The layout for the vacuum tube mounting board was fairly straight forward. I ended up mounting a power supply choke on the same side as the tubes. Here is the layout for that unit.
There is a piece of aluminum “L” bracket along the bottom edge which allows the board to be mounted to the base plate. This layout shows the component placement for the power supply filters as well as the buffer and gain stages. Here is how the base plate and the vacuum tube unit look with the basic hardware mounted.
Before I go too much farther I’d like to take a minute to talk about ventilation. Both the vacuum tubes and the Hammond power transformer generate heat which needs to be able to escape. There is not enough heat to require fans or other active cooling, but passive airflow around the tubes and power transformer is important.
Below are the drilling templates for the base plate and the top cover.
In the base plate there are ventilation hols both under the vacuum tube assembly and around the base of the Hammond power transformer. In the top cover there are matching holes above the vacuum tube assembly and a full grid of ventilation holes above the transformer. The holes are in exact vertical alignment. I did this in an attempt to maximize the passive airflow and keep the inside of the chassis from overheating.
This is how the insides look with the preamp fully assembled.
This is actually more open than it looks in the picture. There is lots of room inside for airflow and ample separation between the various signal lies and the AC power leads.

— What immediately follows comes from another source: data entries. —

-- ==== Sys2Proof/Laws/State.lean ====
section
/-! SUPPORT. What each named update of the state leaves in each field, once, true by definition. -/

namespace Sys2Proof.Laws

open Sys2Proof.Machine

@[simp] theorem bufWrite_phase (s : State) (i : Nat) (b : Byte) : (bufWrite s i b).phase = s.phase := rfl
@[simp] theorem bufWrite_len (s : State) (i : Nat) (b : Byte) : (bufWrite s i b).len = s.len := rfl
@[simp] theorem bufWrite_bits (s : State) (i : Nat) (b : Byte) : (bufWrite s i b).bits = s.bits := rfl
@[simp] theorem bufWrite_p (s : State) (i : Nat) (b : Byte) : (bufWrite s i b).p = s.p := rfl
@[simp] theorem bufWrite_outcnt (s : State) (i : Nat) (b : Byte) : (bufWrite s i b).outcnt = s.outcnt := rfl
@[simp] theorem bufWrite_done (s : State) (i : Nat) (b : Byte) : (bufWrite s i b).done = s.done := rfl
@[simp] theorem bufWrite_errcode (s : State) (i : Nat) (b : Byte) : (bufWrite s i b).errcode = s.errcode := rfl
@[simp] theorem bufWrite_errcmd (s : State) (i : Nat) (b : Byte) : (bufWrite s i b).errcmd = s.errcmd := rfl
@[simp] theorem bufWrite_buf (s : State) (i : Nat) (b : Byte) : (bufWrite s i b).buf = Memory.write s.buf i b := rfl
@[simp] theorem bufWrite_outlog (s : State) (i : Nat) (b : Byte) : (bufWrite s i b).outlog = s.outlog := rfl
@[simp] theorem bufWrite_cfg (s : State) (i : Nat) (b : Byte) : (bufWrite s i b).cfg = s.cfg := rfl
@[simp] theorem bufWrite_cycles (s : State) (i : Nat) (b : Byte) : (bufWrite s i b).cycles = s.cycles := rfl

@[simp] theorem raiseFault_phase (c : ErrCode) (w : Word) (s : State) : (raiseFault c w s).phase = .fault := rfl
@[simp] theorem raiseFault_len (c : ErrCode) (w : Word) (s : State) : (raiseFault c w s).len = s.len := rfl
@[simp] theorem raiseFault_bits (c : ErrCode) (w : Word) (s : State) : (raiseFault c w s).bits = s.bits := rfl
@[simp] theorem raiseFault_p (c : ErrCode) (w : Word) (s : State) : (raiseFault c w s).p = s.p := rfl
@[simp] theorem raiseFault_outcnt (c : ErrCode) (w : Word) (s : State) : (raiseFault c w s).outcnt = s.outcnt := rfl
@[simp] theorem raiseFault_done (c : ErrCode) (w : Word) (s : State) : (raiseFault c w s).done = false := rfl
@[simp] theorem raiseFault_errcode (c : ErrCode) (w : Word) (s : State) : (raiseFault c w s).errcode = c := rfl
@[simp] theorem raiseFault_errcmd (c : ErrCode) (w : Word) (s : State) : (raiseFault c w s).errcmd = w := rfl
@[simp] theorem raiseFault_buf (c : ErrCode) (w : Word) (s : State) : (raiseFault c w s).buf = s.buf := rfl
@[simp] theorem raiseFault_outlog (c : ErrCode) (w : Word) (s : State) : (raiseFault c w s).outlog = s.outlog := rfl
@[simp] theorem raiseFault_cfg (c : ErrCode) (w : Word) (s : State) : (raiseFault c w s).cfg = s.cfg := rfl
@[simp] theorem raiseFault_cycles (c : ErrCode) (w : Word) (s : State) : (raiseFault c w s).cycles = s.cycles := rfl

@[simp] theorem setLength_phase (n : Operand) (s : State) : (setLength n s).phase = s.phase := rfl
@[simp] theorem setLength_len (n : Operand) (s : State) : (setLength n s).len = lengthOperand n := rfl
@[simp] theorem setLength_bits (n : Operand) (s : State) : (setLength n s).bits = s.bits := rfl
@[simp] theorem setLength_p (n : Operand) (s : State) : (setLength n s).p = s.p := rfl
@[simp] theorem setLength_outcnt (n : Operand) (s : State) : (setLength n s).outcnt = s.outcnt := rfl
@[simp] theorem setLength_done (n : Operand) (s : State) : (setLength n s).done = false := rfl
@[simp] theorem setLength_errcode (n : Operand) (s : State) : (setLength n s).errcode = s.errcode := rfl
@[simp] theorem setLength_errcmd (n : Operand) (s : State) : (setLength n s).errcmd = s.errcmd := rfl
@[simp] theorem setLength_buf (n : Operand) (s : State) : (setLength n s).buf = s.buf := rfl
@[simp] theorem setLength_outlog (n : Operand) (s : State) : (setLength n s).outlog = s.outlog := rfl
@[simp] theorem setLength_cfg (n : Operand) (s : State) : (setLength n s).cfg = s.cfg := rfl
@[simp] theorem setLength_cycles (n : Operand) (s : State) : (setLength n s).cycles = s.cycles := rfl

@[simp] theorem beginEncode_phase (n : Operand) (s : State) : (beginEncode n s).phase = startPhase n s.phase := rfl
@[simp] theorem beginEncode_len (n : Operand) (s : State) : (beginEncode n s).len = s.len := rfl
@[simp] theorem beginEncode_bits (n : Operand) (s : State) : (beginEncode n s).bits = n := rfl
@[simp] theorem beginEncode_p (n : Operand) (s : State) : (beginEncode n s).p = 0 := rfl
@[simp] theorem beginEncode_outcnt (n : Operand) (s : State) : (beginEncode n s).outcnt = 0 := rfl
@[simp] theorem beginEncode_done (n : Operand) (s : State) : (beginEncode n s).done = startDone n := rfl
@[simp] theorem beginEncode_errcode (n : Operand) (s : State) : (beginEncode n s).errcode = s.errcode := rfl
@[simp] theorem beginEncode_errcmd (n : Operand) (s : State) : (beginEncode n s).errcmd = s.errcmd := rfl
@[simp] theorem beginEncode_buf (n : Operand) (s : State) : (beginEncode n s).buf = s.buf := rfl
@[simp] theorem beginEncode_outlog (n : Operand) (s : State) : (beginEncode n s).outlog = [] := rfl
@[simp] theorem beginEncode_cfg (n : Operand) (s : State) : (beginEncode n s).cfg = s.cfg := rfl
@[simp] theorem beginEncode_cycles (n : Operand) (s : State) : (beginEncode n s).cycles = s.cycles := rfl

@[simp] theorem transfer_phase (c : Byte) (s : State) : (transfer c s).phase = transferPhase s := rfl
@[simp] theorem transfer_len (c : Byte) (s : State) : (transfer c s).len = s.len := rfl
@[simp] theorem transfer_bits (c : Byte) (s : State) : (transfer c s).bits = s.bits := rfl
@[simp] theorem transfer_p (c : Byte) (s : State) : (transfer c s).p = s.p + 5 := rfl
@[simp] theorem transfer_outcnt (c : Byte) (s : State) : (transfer c s).outcnt = s.outcnt + 1 := rfl
@[simp] theorem transfer_done (c : Byte) (s : State) : (transfer c s).done = transferDone s := rfl
@[simp] theorem transfer_errcode (c : Byte) (s : State) : (transfer c s).errcode = s.errcode := rfl
@[simp] theorem transfer_errcmd (c : Byte) (s : State) : (transfer c s).errcmd = s.errcmd := rfl
@[simp] theorem transfer_buf (c : Byte) (s : State) : (transfer c s).buf = s.buf := rfl
@[simp] theorem transfer_outlog (c : Byte) (s : State) : (transfer c s).outlog = s.outlog ++ [c] := rfl
@[simp] theorem transfer_cfg (c : Byte) (s : State) : (transfer c s).cfg = s.cfg := rfl
@[simp] theorem transfer_cycles (c : Byte) (s : State) : (transfer c s).cycles = s.cycles := rfl

@[simp] theorem dropCycle_phase (s : State) : (dropCycle s).phase = s.phase := rfl
@[simp] theorem dropCycle_len (s : State) : (dropCycle s).len = s.len := rfl
@[simp] theorem dropCycle_bits (s : State) : (dropCycle s).bits = s.bits := rfl
@[simp] theorem dropCycle_p (s : State) : (dropCycle s).p = s.p := rfl
@[simp] theorem dropCycle_outcnt (s : State) : (dropCycle s).outcnt = s.outcnt := rfl
@[simp] theorem dropCycle_done (s : State) : (dropCycle s).done = s.done := rfl
@[simp] theorem dropCycle_errcode (s : State) : (dropCycle s).errcode = s.errcode := rfl
@[simp] theorem dropCycle_errcmd (s : State) : (dropCycle s).errcmd = s.errcmd := rfl
@[simp] theorem dropCycle_buf (s : State) : (dropCycle s).buf = s.buf := rfl
@[simp] theorem dropCycle_outlog (s : State) : (dropCycle s).outlog = s.outlog := rfl
@[simp] theorem dropCycle_cfg (s : State) : (dropCycle s).cfg = s.cfg := rfl
@[simp] theorem dropCycle_cycles (s : State) : (dropCycle s).cycles = s.cycles.tail := rfl

@[simp] theorem resetWith_phase (c : Config) (cs : List Inputs) : (State.resetWith c cs).phase = .idle := rfl
@[simp] theorem resetWith_len (c : Config) (cs : List Inputs) : (State.resetWith c cs).len = 0 := rfl
@[simp] theorem resetWith_bits (c : Config) (cs : List Inputs) : (State.resetWith c cs).bits = 0 := rfl
@[simp] theorem resetWith_p (c : Config) (cs : List Inputs) : (State.resetWith c cs).p = 0 := rfl
@[simp] theorem resetWith_outcnt (c : Config) (cs : List Inputs) : (State.resetWith c cs).outcnt = 0 := rfl
@[simp] theorem resetWith_done (c : Config) (cs : List Inputs) : (State.resetWith c cs).done = false := rfl
@[simp] theorem resetWith_errcode (c : Config) (cs : List Inputs) : (State.resetWith c cs).errcode = .none := rfl
@[simp] theorem resetWith_errcmd (c : Config) (cs : List Inputs) : (State.resetWith c cs).errcmd = 0 := rfl
@[simp] theorem resetWith_buf (c : Config) (cs : List Inputs) : (State.resetWith c cs).buf = [] := rfl
@[simp] theorem resetWith_outlog (c : Config) (cs : List Inputs) : (State.resetWith c cs).outlog = [] := rfl
@[simp] theorem resetWith_cfg (c : Config) (cs : List Inputs) : (State.resetWith c cs).cfg = c := rfl
@[simp] theorem resetWith_cycles (c : Config) (cs : List Inputs) : (State.resetWith c cs).cycles = cs := rfl

@[simp] theorem withInputs_phase (s : State) (inp : Inputs) : (withInputs s inp).phase = s.phase := rfl
@[simp] theorem withInputs_len (s : State) (inp : Inputs) : (withInputs s inp).len = s.len := rfl
@[simp] theorem withInputs_bits (s : State) (inp : Inputs) : (withInputs s inp).bits = s.bits := rfl
@[simp] theorem withInputs_p (s : State) (inp : Inputs) : (withInputs s inp).p = s.p := rfl
@[simp] theorem withInputs_outcnt (s : State) (inp : Inputs) : (withInputs s inp).outcnt = s.outcnt := rfl
@[simp] theorem withInputs_done (s : State) (inp : Inputs) : (withInputs s inp).done = s.done := rfl
@[simp] theorem withInputs_errcode (s : State) (inp : Inputs) : (withInputs s inp).errcode = s.errcode := rfl
@[simp] theorem withInputs_errcmd (s : State) (inp : Inputs) : (withInputs s inp).errcmd = s.errcmd := rfl
@[simp] theorem withInputs_buf (s : State) (inp : Inputs) : (withInputs s inp).buf = s.buf := rfl
@[simp] theorem withInputs_outlog (s : State) (inp : Inputs) : (withInputs s inp).outlog = s.outlog := rfl
@[simp] theorem withInputs_cfg (s : State) (inp : Inputs) : (withInputs s inp).cfg = s.cfg := rfl
@[simp] theorem withInputs_cycles (s : State) (inp : Inputs) : (withInputs s inp).cycles = inp :: s.cycles.tail := rfl

end Sys2Proof.Laws
end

On the front of the unit, from left to right, are the two signal meters showing the signal levels being delivered to the amplifier, there is the six position selector, the level adjustment control, and the power indicator and switch.
Here is a view of the rear of the unit showing the inputs and outputs. This provides a lot of flexibility. The switch between the bank of six inputs and the output terminals is a ground lift switch. I included this just in case one of my various inputs gives me grounding trouble.

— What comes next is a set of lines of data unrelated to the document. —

-- ==== Sys2Proof/Laws/Extractor.lean ====
section
/-! SUPPORT. The group extractor in exact arithmetic (spec/40_bit_group_encoder.md R71). -/

namespace Sys2Proof.Laws

open Sys2Proof.Machine

/-- The eight bit offsets, for a case split. -/
theorem bitOffset_cases : ∀ j : BitOffset,
    j = 0 ∨ j = 1 ∨ j = 2 ∨ j = 3 ∨ j = 4 ∨ j = 5 ∨ j = 6 ∨ j = 7 := by decide

/-- The two fields of a crossing group do not overlap: their OR is their sum (R71). -/
theorem high_or_low (b0 x ov : Nat) (hov : ov ≤ 5) (hx : x < 2 ^ ov) :
    (b0 <<< ov) &&& 31 ||| x = b0 % 2 ^ (5 - ov) * 2 ^ ov + x := by
  have e : (b0 <<< ov) &&& 31 = (b0 % 2 ^ (5 - ov)) <<< ov := by
    rw [show (31 : Nat) = 2 ^ 5 - 1 by norm_num, Nat.and_two_pow_sub_one_eq_mod, Nat.shiftLeft_eq, Nat.shiftLeft_eq,
      show (2 : Nat) ^ 5 = 2 ^ (5 - ov) * 2 ^ ov by rw [← pow_add, Nat.sub_add_cancel hov], Nat.mul_mod_mul_right]
  rw [e, ← Nat.shiftLeft_add_eq_or_of_lt hx, Nat.shiftLeft_eq]

/-- The group as a number: inside one byte, a field of it; across two, the low bits of the first above the top bits of the second. -/
theorem groupExtract_toNat (b0 b1 : Byte) (hasNext : Bool) (j : BitOffset) :
    (groupExtract b0 b1 hasNext j).toNat =
      if j.toNat ≤ 3 then b0.toNat / 2 ^ (3 - j.toNat) % 32
      else b0.toNat % 2 ^ (8 - j.toNat) * 2 ^ (j.toNat - 3) + if hasNext then b1.toNat / 2 ^ (11 - j.toNat) else 0 := by
  have h0 := b0.isLt
  have h1 := b1.isLt
  unfold groupExtract
  split
  next h =>
    rw [BitVec.toNat_ofNat, show (31 : Nat) = 2 ^ 5 - 1 by norm_num, Nat.and_two_pow_sub_one_eq_mod,
      Nat.shiftRight_eq_div_pow, Nat.mod_mod]
  next h =>
    have hj := j.isLt
    have low : (if hasNext then b1.toNat >>> (8 - (j.toNat - 3)) else 0) < 2 ^ (j.toNat - 3) := by
      split
      · rw [Nat.shiftRight_eq_div_pow, Nat.div_lt_iff_lt_mul (by positivity), ← pow_add,
          show j.toNat - 3 + (8 - (j.toNat - 3)) = 8 by omega]
        exact h1
      · positivity
    simp only [BitVec.toNat_ofNat]
    rw [high_or_low _ _ _ (by omega) low, show 5 - (j.toNat - 3) = 8 - j.toNat by omega,
      show 8 - (j.toNat - 3) = 11 - j.toNat by omega, Nat.shiftRight_eq_div_pow]
    apply Nat.mod_eq_of_lt
    rw [show 8 - (j.toNat - 3) = 11 - j.toNat by omega, Nat.shiftRight_eq_div_pow] at low
    have high := Nat.mod_lt b0.toNat (show 0 < 2 ^ (8 - j.toNat) by positivity)
    have e : 2 ^ (8 - j.toNat) * 2 ^ (j.toNat - 3) = (2 : Nat) ^ 5 := by
      rw [← pow_add, show 8 - j.toNat + (j.toNat - 3) = 5 by omega]
    have : (b0.toNat % 2 ^ (8 - j.toNat) + 1) * 2 ^ (j.toNat - 3) ≤ 2 ^ (8 - j.toNat) * 2 ^ (j.toNat - 3) :=
      Nat.mul_le_mul_right _ high
    rw [Nat.add_mul, e] at this
    omega

end Sys2Proof.Laws
end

On the subject of grounding and ground lift I should mention the selector approach used in this unit. The selector switch is a 4-pole six position switch. I used a 4-pole switch specifically so that I could isolate all the signal grounds from the various inputs. Only the grounds of the selected inputs are tied to the preamp signal ground. This helps to prevent any ground loops between the SSP and the various sources.
Calibration and Test
Because this unit has meters to monitor the signal delivered to the amplifier, it obviously had to be calibrated. This was done in the same way the Purpleheart Signal Meters were calibrated except that here the voltage monitoring had to be on the output. I don’t have a picture of my entire test setup but here is the calibration signal and the calibrated meters.
This shows the calibration voltage is set to 0.775v RMS or 0dBu. And here are the calibrated VU meters (right and left).
Once the assembly and calibration were complete, it was time to do some performance testing. But before I started taking measurements, I connected the unit to an amplifier and plugged in an iPod. I’m happy to report it’s dead quiet with no signal, and it sounds really good.
Here are the gain and bandwidth plots from the performance testing.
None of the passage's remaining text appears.